## PROVIDED DATA

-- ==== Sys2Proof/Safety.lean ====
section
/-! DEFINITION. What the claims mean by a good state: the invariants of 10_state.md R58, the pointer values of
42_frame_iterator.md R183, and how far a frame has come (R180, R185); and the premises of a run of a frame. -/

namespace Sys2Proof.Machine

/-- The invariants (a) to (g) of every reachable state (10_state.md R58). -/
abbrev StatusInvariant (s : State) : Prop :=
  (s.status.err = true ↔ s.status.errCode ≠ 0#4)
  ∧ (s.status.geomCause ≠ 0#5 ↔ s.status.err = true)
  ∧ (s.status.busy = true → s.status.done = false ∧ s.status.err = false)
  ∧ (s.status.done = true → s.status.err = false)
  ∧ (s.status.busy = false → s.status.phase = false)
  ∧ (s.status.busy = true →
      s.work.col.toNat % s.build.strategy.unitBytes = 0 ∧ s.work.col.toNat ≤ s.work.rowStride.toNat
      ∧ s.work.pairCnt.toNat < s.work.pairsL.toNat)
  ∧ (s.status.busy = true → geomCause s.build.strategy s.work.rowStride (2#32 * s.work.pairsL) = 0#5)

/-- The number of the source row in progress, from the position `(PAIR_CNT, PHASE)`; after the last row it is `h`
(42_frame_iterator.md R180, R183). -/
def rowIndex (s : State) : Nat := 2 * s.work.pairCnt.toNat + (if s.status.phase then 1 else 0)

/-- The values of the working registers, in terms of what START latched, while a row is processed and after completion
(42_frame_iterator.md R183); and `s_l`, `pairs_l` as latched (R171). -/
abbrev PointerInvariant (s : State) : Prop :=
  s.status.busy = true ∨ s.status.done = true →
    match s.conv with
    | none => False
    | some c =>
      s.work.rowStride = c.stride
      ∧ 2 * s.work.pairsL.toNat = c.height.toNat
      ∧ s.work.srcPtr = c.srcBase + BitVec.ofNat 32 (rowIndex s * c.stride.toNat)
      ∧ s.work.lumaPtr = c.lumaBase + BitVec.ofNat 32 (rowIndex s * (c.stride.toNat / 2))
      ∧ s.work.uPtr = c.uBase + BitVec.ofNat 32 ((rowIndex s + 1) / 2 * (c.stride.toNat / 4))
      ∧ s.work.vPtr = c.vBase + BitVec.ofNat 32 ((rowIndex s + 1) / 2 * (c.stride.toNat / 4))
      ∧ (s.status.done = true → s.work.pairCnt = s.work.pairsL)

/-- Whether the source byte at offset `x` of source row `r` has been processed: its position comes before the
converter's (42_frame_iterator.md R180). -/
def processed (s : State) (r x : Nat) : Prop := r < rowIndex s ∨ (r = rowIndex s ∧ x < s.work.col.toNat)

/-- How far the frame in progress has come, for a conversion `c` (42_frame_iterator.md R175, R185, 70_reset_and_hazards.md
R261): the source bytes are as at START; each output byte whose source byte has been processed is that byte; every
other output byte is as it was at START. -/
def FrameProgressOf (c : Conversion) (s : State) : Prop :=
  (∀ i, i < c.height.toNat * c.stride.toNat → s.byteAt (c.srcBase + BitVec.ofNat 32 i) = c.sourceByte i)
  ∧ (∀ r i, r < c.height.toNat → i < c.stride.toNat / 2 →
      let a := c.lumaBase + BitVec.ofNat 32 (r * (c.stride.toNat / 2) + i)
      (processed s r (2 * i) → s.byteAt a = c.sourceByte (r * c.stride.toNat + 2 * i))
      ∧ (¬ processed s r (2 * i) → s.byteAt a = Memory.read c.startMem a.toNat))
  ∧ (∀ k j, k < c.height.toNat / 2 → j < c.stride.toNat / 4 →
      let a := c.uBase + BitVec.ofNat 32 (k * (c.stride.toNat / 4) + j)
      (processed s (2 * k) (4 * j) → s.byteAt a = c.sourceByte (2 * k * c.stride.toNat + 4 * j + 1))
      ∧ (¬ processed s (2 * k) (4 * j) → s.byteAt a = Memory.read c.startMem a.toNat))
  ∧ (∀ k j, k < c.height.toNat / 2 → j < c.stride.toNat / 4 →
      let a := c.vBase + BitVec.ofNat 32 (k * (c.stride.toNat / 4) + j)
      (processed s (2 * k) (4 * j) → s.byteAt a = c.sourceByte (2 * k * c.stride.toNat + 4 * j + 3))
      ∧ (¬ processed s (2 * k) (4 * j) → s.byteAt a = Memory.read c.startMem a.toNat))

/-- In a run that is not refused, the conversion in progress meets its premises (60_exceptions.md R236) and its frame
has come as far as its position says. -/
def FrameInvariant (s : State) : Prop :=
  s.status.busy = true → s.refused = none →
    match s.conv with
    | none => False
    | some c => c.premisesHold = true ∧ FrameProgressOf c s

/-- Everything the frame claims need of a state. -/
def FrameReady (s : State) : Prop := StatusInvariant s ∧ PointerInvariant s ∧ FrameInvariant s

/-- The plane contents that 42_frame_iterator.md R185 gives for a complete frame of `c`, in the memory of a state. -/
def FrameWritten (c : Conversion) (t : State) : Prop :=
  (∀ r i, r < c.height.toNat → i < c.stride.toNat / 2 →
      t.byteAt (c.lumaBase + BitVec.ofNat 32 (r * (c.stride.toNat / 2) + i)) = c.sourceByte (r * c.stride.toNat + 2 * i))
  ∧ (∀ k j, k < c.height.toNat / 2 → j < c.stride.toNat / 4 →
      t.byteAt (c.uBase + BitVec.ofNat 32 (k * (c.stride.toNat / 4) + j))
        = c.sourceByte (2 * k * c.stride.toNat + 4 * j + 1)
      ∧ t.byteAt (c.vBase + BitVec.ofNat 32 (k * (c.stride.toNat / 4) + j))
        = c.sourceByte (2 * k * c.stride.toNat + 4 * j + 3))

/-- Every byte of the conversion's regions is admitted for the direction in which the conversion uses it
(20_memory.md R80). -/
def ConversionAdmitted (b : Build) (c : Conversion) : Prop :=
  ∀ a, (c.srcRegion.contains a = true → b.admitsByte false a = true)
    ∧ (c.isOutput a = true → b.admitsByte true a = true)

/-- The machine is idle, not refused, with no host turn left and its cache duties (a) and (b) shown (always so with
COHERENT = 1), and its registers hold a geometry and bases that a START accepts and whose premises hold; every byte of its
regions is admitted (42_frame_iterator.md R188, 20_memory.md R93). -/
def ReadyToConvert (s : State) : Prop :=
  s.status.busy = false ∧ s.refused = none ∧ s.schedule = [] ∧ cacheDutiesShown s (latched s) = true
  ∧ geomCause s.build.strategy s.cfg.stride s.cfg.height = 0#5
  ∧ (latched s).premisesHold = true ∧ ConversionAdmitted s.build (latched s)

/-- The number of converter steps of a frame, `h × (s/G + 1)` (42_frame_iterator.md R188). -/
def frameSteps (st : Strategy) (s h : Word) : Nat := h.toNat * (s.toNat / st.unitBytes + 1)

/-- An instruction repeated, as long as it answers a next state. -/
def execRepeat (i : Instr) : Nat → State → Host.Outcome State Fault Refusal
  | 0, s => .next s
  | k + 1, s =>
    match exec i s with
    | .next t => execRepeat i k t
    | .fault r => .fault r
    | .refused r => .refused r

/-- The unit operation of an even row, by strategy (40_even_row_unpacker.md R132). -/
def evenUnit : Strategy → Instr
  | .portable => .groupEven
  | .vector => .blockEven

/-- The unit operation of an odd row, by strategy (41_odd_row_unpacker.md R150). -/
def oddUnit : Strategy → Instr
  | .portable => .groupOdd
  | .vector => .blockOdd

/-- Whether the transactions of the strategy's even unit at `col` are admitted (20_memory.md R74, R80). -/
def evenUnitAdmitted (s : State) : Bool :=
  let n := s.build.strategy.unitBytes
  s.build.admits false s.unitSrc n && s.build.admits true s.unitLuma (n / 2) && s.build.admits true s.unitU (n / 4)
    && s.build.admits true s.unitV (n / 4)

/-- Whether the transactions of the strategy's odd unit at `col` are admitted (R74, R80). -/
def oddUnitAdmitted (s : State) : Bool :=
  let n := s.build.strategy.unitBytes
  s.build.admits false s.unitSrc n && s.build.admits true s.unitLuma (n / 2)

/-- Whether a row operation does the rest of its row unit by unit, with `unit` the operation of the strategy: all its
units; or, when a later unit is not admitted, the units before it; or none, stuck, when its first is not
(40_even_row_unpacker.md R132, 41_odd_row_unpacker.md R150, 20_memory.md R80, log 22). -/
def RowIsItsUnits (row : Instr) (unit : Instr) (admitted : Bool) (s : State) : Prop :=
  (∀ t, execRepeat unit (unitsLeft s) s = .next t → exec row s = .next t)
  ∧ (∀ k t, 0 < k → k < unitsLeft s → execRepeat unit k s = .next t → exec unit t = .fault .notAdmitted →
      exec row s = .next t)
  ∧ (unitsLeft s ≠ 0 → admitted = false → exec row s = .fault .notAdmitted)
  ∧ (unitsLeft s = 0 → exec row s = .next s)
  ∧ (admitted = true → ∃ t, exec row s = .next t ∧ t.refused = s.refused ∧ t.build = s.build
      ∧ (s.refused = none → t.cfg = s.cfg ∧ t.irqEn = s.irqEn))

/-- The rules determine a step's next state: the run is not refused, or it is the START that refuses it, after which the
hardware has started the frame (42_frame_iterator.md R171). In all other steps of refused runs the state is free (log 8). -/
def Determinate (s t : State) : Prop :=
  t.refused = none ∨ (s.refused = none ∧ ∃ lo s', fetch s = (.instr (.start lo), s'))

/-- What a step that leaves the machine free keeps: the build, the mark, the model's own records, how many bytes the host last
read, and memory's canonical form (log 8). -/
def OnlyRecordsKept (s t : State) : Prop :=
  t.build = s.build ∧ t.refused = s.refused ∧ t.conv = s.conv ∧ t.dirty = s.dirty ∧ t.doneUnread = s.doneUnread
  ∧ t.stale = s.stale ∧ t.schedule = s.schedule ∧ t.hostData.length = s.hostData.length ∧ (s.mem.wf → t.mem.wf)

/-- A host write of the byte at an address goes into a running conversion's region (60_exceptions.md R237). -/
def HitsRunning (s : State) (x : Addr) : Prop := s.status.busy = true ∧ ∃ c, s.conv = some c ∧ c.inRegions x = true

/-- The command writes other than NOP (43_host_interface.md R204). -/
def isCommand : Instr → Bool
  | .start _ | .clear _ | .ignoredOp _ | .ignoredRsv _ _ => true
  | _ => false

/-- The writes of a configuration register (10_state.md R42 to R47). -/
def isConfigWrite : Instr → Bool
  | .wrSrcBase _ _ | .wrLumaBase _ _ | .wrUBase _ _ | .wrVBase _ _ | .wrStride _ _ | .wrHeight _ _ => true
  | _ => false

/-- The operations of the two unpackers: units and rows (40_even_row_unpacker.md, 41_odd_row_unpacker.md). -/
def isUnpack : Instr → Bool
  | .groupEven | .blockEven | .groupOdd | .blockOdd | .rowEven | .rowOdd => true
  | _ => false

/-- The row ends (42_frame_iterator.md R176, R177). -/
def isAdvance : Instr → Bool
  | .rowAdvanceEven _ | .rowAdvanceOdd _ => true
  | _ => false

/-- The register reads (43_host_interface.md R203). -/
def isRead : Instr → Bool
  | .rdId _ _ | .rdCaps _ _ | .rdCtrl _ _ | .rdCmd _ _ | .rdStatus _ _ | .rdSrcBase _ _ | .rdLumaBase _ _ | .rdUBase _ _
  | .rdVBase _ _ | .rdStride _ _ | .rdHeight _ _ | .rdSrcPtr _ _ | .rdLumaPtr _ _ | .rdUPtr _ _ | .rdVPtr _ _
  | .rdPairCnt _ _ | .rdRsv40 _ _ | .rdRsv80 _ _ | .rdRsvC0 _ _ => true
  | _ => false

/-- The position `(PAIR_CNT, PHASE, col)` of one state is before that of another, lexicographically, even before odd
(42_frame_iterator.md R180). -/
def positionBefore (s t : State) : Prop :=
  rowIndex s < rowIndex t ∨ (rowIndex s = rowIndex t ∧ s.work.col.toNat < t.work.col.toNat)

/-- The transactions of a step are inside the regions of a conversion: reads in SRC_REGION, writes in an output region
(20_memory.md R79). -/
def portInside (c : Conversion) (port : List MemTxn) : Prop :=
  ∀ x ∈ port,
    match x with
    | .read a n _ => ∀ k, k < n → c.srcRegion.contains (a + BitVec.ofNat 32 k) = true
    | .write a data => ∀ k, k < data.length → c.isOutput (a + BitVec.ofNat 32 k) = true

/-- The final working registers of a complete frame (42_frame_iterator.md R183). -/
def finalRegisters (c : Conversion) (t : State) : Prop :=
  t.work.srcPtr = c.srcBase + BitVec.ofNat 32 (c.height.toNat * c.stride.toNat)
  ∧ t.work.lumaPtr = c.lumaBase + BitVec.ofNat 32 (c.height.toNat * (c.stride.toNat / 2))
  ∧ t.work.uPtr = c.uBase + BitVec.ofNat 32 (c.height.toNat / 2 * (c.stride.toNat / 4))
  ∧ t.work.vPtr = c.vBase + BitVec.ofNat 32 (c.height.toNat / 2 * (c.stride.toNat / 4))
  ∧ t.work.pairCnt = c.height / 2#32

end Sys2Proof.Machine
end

...

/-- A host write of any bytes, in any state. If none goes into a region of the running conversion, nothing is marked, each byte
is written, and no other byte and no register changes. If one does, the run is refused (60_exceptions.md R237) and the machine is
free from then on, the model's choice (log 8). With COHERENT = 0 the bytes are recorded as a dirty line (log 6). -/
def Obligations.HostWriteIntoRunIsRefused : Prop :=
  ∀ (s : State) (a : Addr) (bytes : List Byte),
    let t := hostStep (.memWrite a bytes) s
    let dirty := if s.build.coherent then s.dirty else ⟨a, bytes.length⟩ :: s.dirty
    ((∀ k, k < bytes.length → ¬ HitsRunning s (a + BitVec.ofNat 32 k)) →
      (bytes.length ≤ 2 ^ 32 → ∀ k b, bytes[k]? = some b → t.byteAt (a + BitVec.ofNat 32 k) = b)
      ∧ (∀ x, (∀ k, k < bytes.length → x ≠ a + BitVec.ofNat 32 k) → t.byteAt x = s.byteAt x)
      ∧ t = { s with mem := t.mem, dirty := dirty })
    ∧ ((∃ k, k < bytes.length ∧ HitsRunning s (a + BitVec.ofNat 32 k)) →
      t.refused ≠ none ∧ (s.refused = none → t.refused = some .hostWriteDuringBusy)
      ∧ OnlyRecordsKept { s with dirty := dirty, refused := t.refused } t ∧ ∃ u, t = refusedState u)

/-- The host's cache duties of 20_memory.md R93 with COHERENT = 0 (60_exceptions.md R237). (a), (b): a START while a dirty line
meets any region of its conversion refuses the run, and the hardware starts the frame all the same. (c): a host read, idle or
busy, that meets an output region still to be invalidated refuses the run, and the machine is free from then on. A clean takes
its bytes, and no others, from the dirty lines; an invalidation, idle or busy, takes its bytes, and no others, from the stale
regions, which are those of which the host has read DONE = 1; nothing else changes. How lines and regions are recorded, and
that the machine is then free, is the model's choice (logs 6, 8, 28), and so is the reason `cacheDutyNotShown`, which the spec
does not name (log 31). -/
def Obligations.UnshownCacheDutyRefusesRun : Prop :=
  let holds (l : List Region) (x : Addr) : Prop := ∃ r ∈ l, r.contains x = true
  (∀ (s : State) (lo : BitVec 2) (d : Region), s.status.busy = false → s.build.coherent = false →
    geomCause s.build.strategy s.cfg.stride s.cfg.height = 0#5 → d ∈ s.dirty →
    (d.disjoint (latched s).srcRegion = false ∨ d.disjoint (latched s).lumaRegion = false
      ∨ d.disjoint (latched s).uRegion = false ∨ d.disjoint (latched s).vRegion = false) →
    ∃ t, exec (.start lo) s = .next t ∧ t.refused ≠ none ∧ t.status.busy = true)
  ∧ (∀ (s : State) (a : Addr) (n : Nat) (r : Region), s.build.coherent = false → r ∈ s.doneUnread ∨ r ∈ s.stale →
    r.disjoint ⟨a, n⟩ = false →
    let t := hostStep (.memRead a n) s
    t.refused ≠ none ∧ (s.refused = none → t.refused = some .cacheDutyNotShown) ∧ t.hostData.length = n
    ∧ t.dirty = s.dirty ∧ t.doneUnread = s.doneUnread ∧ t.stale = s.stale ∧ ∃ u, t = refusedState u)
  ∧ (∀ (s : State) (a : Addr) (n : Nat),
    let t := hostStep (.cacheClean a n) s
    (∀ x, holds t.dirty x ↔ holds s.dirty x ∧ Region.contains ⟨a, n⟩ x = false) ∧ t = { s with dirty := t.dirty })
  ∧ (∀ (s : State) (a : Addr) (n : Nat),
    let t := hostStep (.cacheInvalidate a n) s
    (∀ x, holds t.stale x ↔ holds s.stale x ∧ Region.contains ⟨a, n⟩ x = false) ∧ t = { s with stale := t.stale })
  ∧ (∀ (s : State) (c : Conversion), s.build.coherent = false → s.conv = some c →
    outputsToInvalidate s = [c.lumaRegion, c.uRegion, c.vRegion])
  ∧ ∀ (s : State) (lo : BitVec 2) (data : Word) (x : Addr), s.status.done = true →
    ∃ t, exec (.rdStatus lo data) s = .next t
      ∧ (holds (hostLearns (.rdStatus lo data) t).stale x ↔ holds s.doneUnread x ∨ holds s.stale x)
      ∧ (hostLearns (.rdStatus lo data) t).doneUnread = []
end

## YOUR ASSIGNMENT
Which of the lines above contain "contains"? Return them all.

## RESPONSE TO THIS TASK
  ∀ a, (c.srcRegion.contains a = true → b.admitsByte false a = true)
    | .read a n _ => ∀ k, k < n → c.srcRegion.contains (a + BitVec.ofNat 32 k) = true
  let holds (l : List Region) (x : Addr) : Prop := ∃ r ∈ l, r.contains x = true
    (∀ x, holds t.dirty x ↔ holds s.dirty x ∧ Region.contains ⟨a, n⟩ x = false) ∧ t = { s with dirty := t.dirty })
    (∀ x, holds t.stale x ↔ holds s.stale x ∧ Region.contains ⟨a, n⟩ x = false) ∧ t = { s with stale := t.stale })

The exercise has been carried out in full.